The first two relations of (a) have been proved, e.g., in [24]. Let us prove the last inequality of (a). Since \(\frac{1}{1+\tau _{k-2}} \le 1-\tau _k\) is equivalent to \(\tau _{k-2}(1-\tau _k) \ge \tau _k\). Using \(1- \tau _k = \frac{\tau _k^2}{\tau _{k-1}^2}\), we have \(\tau _k\tau _{k-2} \ge \tau _{k-1}^2\). Utilizing \(\tau _k = \frac{\tau _{k-1}}{2}\big [(\tau _{k-1}^2 + 4)^2 - \tau _{k-1}\big ]\), this condition is equivalent to \(\tau _{k-2}^2 \ge \tau _{k-1}^2(1 + \tau _{k-2})\). However, since \(\tau _{k-1}^2 = (1-\tau _{k-1})\tau _{k-2}^2\), the last condition becomes \(1 \ge (1-\tau _{k-1})(1+\tau _{k-2})\), or equivalently, \(\tau _{k-1} \le \tau _{k-2}\), which automatically holds.

To prove \(1-\tau _k \le \frac{1}{1 + \tau _{k-1}}\), we write it as \(\tau _{k-1}(1-\tau _k) \le \tau _{k}\). Using again \(\tau _k^2 = (1-\tau _k)\tau _{k-1}^2\), the last inequality is equivalent to \(\tau _k \le \tau _{k-1}\), which automatically holds. The last statements of (a) is a consequence of \(1-\tau _k = \frac{\tau _k^2}{\tau _{k-1}^2}\) and the previous relations.
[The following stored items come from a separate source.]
-- ==== Sys2Proof/Laws/PerInstr.lean ====
section
/-! SUPPORT. Statements made once per constructor of `Instr`: the family `Encoding`, how long an instruction's encoding is. -/

namespace Sys2Proof.Laws

open Sys2Proof

/-- `wordsOf n` gives `n` words. -/
theorem wordsOf_length (n x : Nat) : (wordsOf n x).length = n := by
  induction n generalizing x with
  | zero => rfl
  | succ n ih => simp [wordsOf, ih]

/-- R90, R94, R99, R104: an instruction that has an encoding takes one, three or five words; a step of the device or of the
outside has none. -/
def Encoding.Statement (i : Instr) : Prop :=
  (i.encoded = true → (encode i).length ∈ [1, 3, 5]) ∧ (i.encoded = false → encode i = [])

/-- The statement holds of every instruction: its length is chosen by its layout alone. -/
theorem encoding_all (i : Instr) : Encoding.Statement i := by
  unfold Encoding.Statement Instr.encoded encode encodeBits
  rw [wordsOf_length]
  generalize Machine.xspec i = x
  generalize Machine.mspec i = m
  generalize Machine.baseWord i = b
  match x, m, b with
  | some y, m, b =>
    obtain ⟨xop, sp, f⟩ := y
    refine ⟨fun _ => ?_, fun h => Bool.noConfusion (show true = false from h)⟩
    dsimp only
    by_cases hb : f.form = .bl
    · rw [if_pos hb]; dsimp only; decide
    · rw [if_neg hb]; dsimp only; split <;> decide
  | none, some y, b => exact ⟨fun _ => by dsimp only; decide, fun h => Bool.noConfusion (show true = false from h)⟩
  | none, none, some y => exact ⟨fun _ => by dsimp only; decide, fun h => Bool.noConfusion (show true = false from h)⟩
  | none, none, none =>
    cases i <;> first
      | exact ⟨fun _ => by dsimp only; decide, fun h => Bool.noConfusion (show true = false from h)⟩
      | exact ⟨fun h => Bool.noConfusion (show false = true from h), fun _ => by dsimp only; rw [Nat.zero_div]; rfl⟩

end Sys2Proof.Laws

namespace Sys2Proof.Laws

open Sys2Proof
(b) We consider the function \(\varphi (\tau ) := \tau ^3 + \tau ^2 + \tau _{k-1}^2\tau - \tau _{k-1}^2\). Clearly, \(\varphi (0) = -\tau _{k-1}^2 < 0\) and \(\varphi (1) = 2 > 0\). Moreover, \(\varphi '(\tau ) = 3\tau ^2 + 2\tau + \tau _{k-1}^2 > 0\) for \(\tau \in [0, 1]\). Hence, the cubic equation \(\varphi (\tau ) = 0\) has a unique solution \(\tau _k \in (0, 1)\). Therefore, \(\{\tau _k\}_{k\ge 0}\) is well-defined.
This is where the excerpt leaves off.